To date, only one study has used spoligoytping to study the population structure of MTBC causing human TB in Ghana [19]. This study reports the use of molecular methods to analyse a set of isolates cultured from sputum samples obtained from pulmonary TB patients attending various health facilities in two regions of Ghana.

Methods

Specimen Collection and Patients' Characteristics

Specimens included in this study were collected over a period of 17 months (from October 2007 to March 2009) from sputum AFB-positive pulmonary TB cases attending four main health facilities; Agona Swedru Government Hospital, Winneba Government hospital, and St Gregory Catholic Clinic at Budumbura refugee camp,) covering three different districts in the Central region and Effia-Nkwanta regional hospital in the western region of Ghana before they were put on anti-TB drug. After informed consent was obtained, two sputum specimens were collected from each individual, and a structured questionnaire was used to obtain standard demographic and epidemiologic data on patients. The sputum specimens were either mixed with 1% cetylpyridinium chloride and transported within seven days of collection to the laboratory at the NMIMR or stored in a fridge and transported within 72 hours of collection on ice for Petroff decontamination before cultivation [20]. Ethical clearance for the study was approved by the institutional review board of the Noguchi Memorial Institute for Medical Research (Federalwide Assurance number FWA00001824). The procedure for sampling in this study was mainly the same as those used in routine management of TB in Ghana. However, informed consent (written in the case of literate participants and oral for those who cannot read) was sought from all participants before their inclusion in the study. In the case of children below sixteen years, informed consent was sought from their parents or guardians. The objectives and benefits of the study were explained to them all. They were assured of the confidentiality of all information collected from them. Inconveniences of participation were explained to the participants and they are free to join the study or exit at any time which will not in any way affect their treatment.

Mycobacterial Isolation

All specimens after decontamination were cultured on two Lowenstein-Jensen slopes; one with supplemented with 0.4% sodium pyruvate to enhance the isolation of M. africanum and M. bovis.
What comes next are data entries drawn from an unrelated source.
/-! ### `logEvent` -/

@[simp] theorem State.logEvent_pending (e : Ev) (b : Bool) : (s.logEvent e b).pending = s.pending := rfl
@[simp] theorem State.logEvent_time (e : Ev) (b : Bool) : (s.logEvent e b).time = s.time := rfl
@[simp] theorem State.logEvent_epoch (e : Ev) (b : Bool) : (s.logEvent e b).epoch = s.epoch := rfl
@[simp] theorem State.logEvent_fresh (e : Ev) (b : Bool) : (s.logEvent e b).fresh = s.fresh := rfl
@[simp] theorem State.logEvent_frm (e : Ev) (b : Bool) : (s.logEvent e b).frm = s.frm := rfl
@[simp] theorem State.logEvent_clu (e : Ev) (b : Bool) : (s.logEvent e b).clu = s.clu := rfl
@[simp] theorem State.logEvent_nst (e : Ev) (b : Bool) : (s.logEvent e b).nst = s.nst := rfl
@[simp] theorem State.logEvent_deck (e : Ev) (b : Bool) : (s.logEvent e b).deck = s.deck := rfl
@[simp] theorem State.logEvent_lp (e : Ev) (b : Bool) : (s.logEvent e b).lp = s.lp := rfl
@[simp] theorem State.logEvent_nstBank (e : Ev) (b : Bool) : (s.logEvent e b).nstBank = s.nstBank := rfl
@[simp] theorem State.logEvent_deckBank (e : Ev) (b : Bool) : (s.logEvent e b).deckBank = s.deckBank := rfl
@[simp] theorem State.logEvent_bankUse (e : Ev) (b : Bool) : (s.logEvent e b).bankUse = s.bankUse := rfl
@[simp] theorem State.logEvent_core (e : Ev) (b : Bool) : (s.logEvent e b).core = s.core := rfl
@[simp] theorem State.logEvent_stop (e : Ev) (b : Bool) : (s.logEvent e b).stop = s.stop := rfl
@[simp] theorem State.logEvent_ferryFly (e : Ev) (b : Bool) : (s.logEvent e b).ferryFly = s.ferryFly := rfl
@[simp] theorem State.logEvent_splice (e : Ev) (b : Bool) : (s.logEvent e b).splice = s.splice := rfl
@[simp] theorem State.logEvent_rtr (e : Ev) (b : Bool) : (s.logEvent e b).rtr = s.rtr := rfl
@[simp] theorem State.logEvent_meshFly (e : Ev) (b : Bool) : (s.logEvent e b).meshFly = s.meshFly := rfl
@[simp] theorem State.logEvent_cour (e : Ev) (b : Bool) : (s.logEvent e b).cour = s.cour := rfl
@[simp] theorem State.logEvent_upd (e : Ev) (b : Bool) : (s.logEvent e b).upd = s.upd := rfl
@[simp] theorem State.logEvent_shape (e : Ev) (b : Bool) : (s.logEvent e b).shape = s.shape := rfl
@[simp] theorem State.logEvent_cnt (e : Ev) (b : Bool) : (s.logEvent e b).cnt = s.cnt := rfl
@[simp] theorem State.logEvent_stk (e : Ev) (b : Bool) : (s.logEvent e b).stk = s.stk := rfl
@[simp] theorem State.logEvent_ctx (e : Ev) (b : Bool) : (s.logEvent e b).ctx = s.ctx := rfl
@[simp] theorem State.logEvent_queue (e : Ev) (b : Bool) : (s.logEvent e b).queue = s.queue := rfl
@[simp] theorem State.logEvent_reqNo (e : Ev) (b : Bool) : (s.logEvent e b).reqNo = s.reqNo := rfl
@[simp] theorem State.logEvent_waitLimit (e : Ev) (b : Bool) : (s.logEvent e b).waitLimit = s.waitLimit := rfl
@[simp] theorem State.logEvent_mport (e : Ev) (b : Bool) : (s.logEvent e b).mport = s.mport := rfl
@[simp] theorem State.logEvent_depot (e : Ev) (b : Bool) : (s.logEvent e b).depot = s.depot := rfl
@[simp] theorem State.logEvent_pont (e : Ev) (b : Bool) : (s.logEvent e b).pont = s.pont := rfl
@[simp] theorem State.logEvent_obs (e : Ev) (b : Bool) : (s.logEvent e b).obs = s.obs := rfl
@[simp] theorem State.logEvent_post (e : Ev) (b : Bool) : (s.logEvent e b).post = s.post := rfl
@[simp] theorem State.logEvent_boot (e : Ev) (b : Bool) : (s.logEvent e b).boot = s.boot := rfl
@[simp] theorem State.logEvent_brt (e : Ev) (b : Bool) : (s.logEvent e b).brt = s.brt := rfl
@[simp] theorem State.logEvent_host (e : Ev) (b : Bool) : (s.logEvent e b).host = s.host := rfl
@[simp] theorem State.logEvent_pwr (e : Ev) (b : Bool) : (s.logEvent e b).pwr = s.pwr := rfl
@[simp] theorem State.logEvent_pins (e : Ev) (b : Bool) : (s.logEvent e b).pins = s.pins := rfl
@[simp] theorem State.logEvent_out (e : Ev) (b : Bool) : (s.logEvent e b).out = s.out := rfl
@[simp] theorem State.logEvent_upsets (e : Ev) (b : Bool) : (s.logEvent e b).upsets = s.upsets := rfl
The cultures were incubated at 37°C and were read weekly for growth for a maximal duration of 16 weeks.

Preliminary identification of suspected mycobacterial isolates was done by AFB staining and biochemical methods such as susceptibility to p-nitro benzoic acid (PNB) and to thiophene carboxylic acid hydrazide (TCH), pyrazinamidase activity (PZA), nitrate reduction, niacin production [20].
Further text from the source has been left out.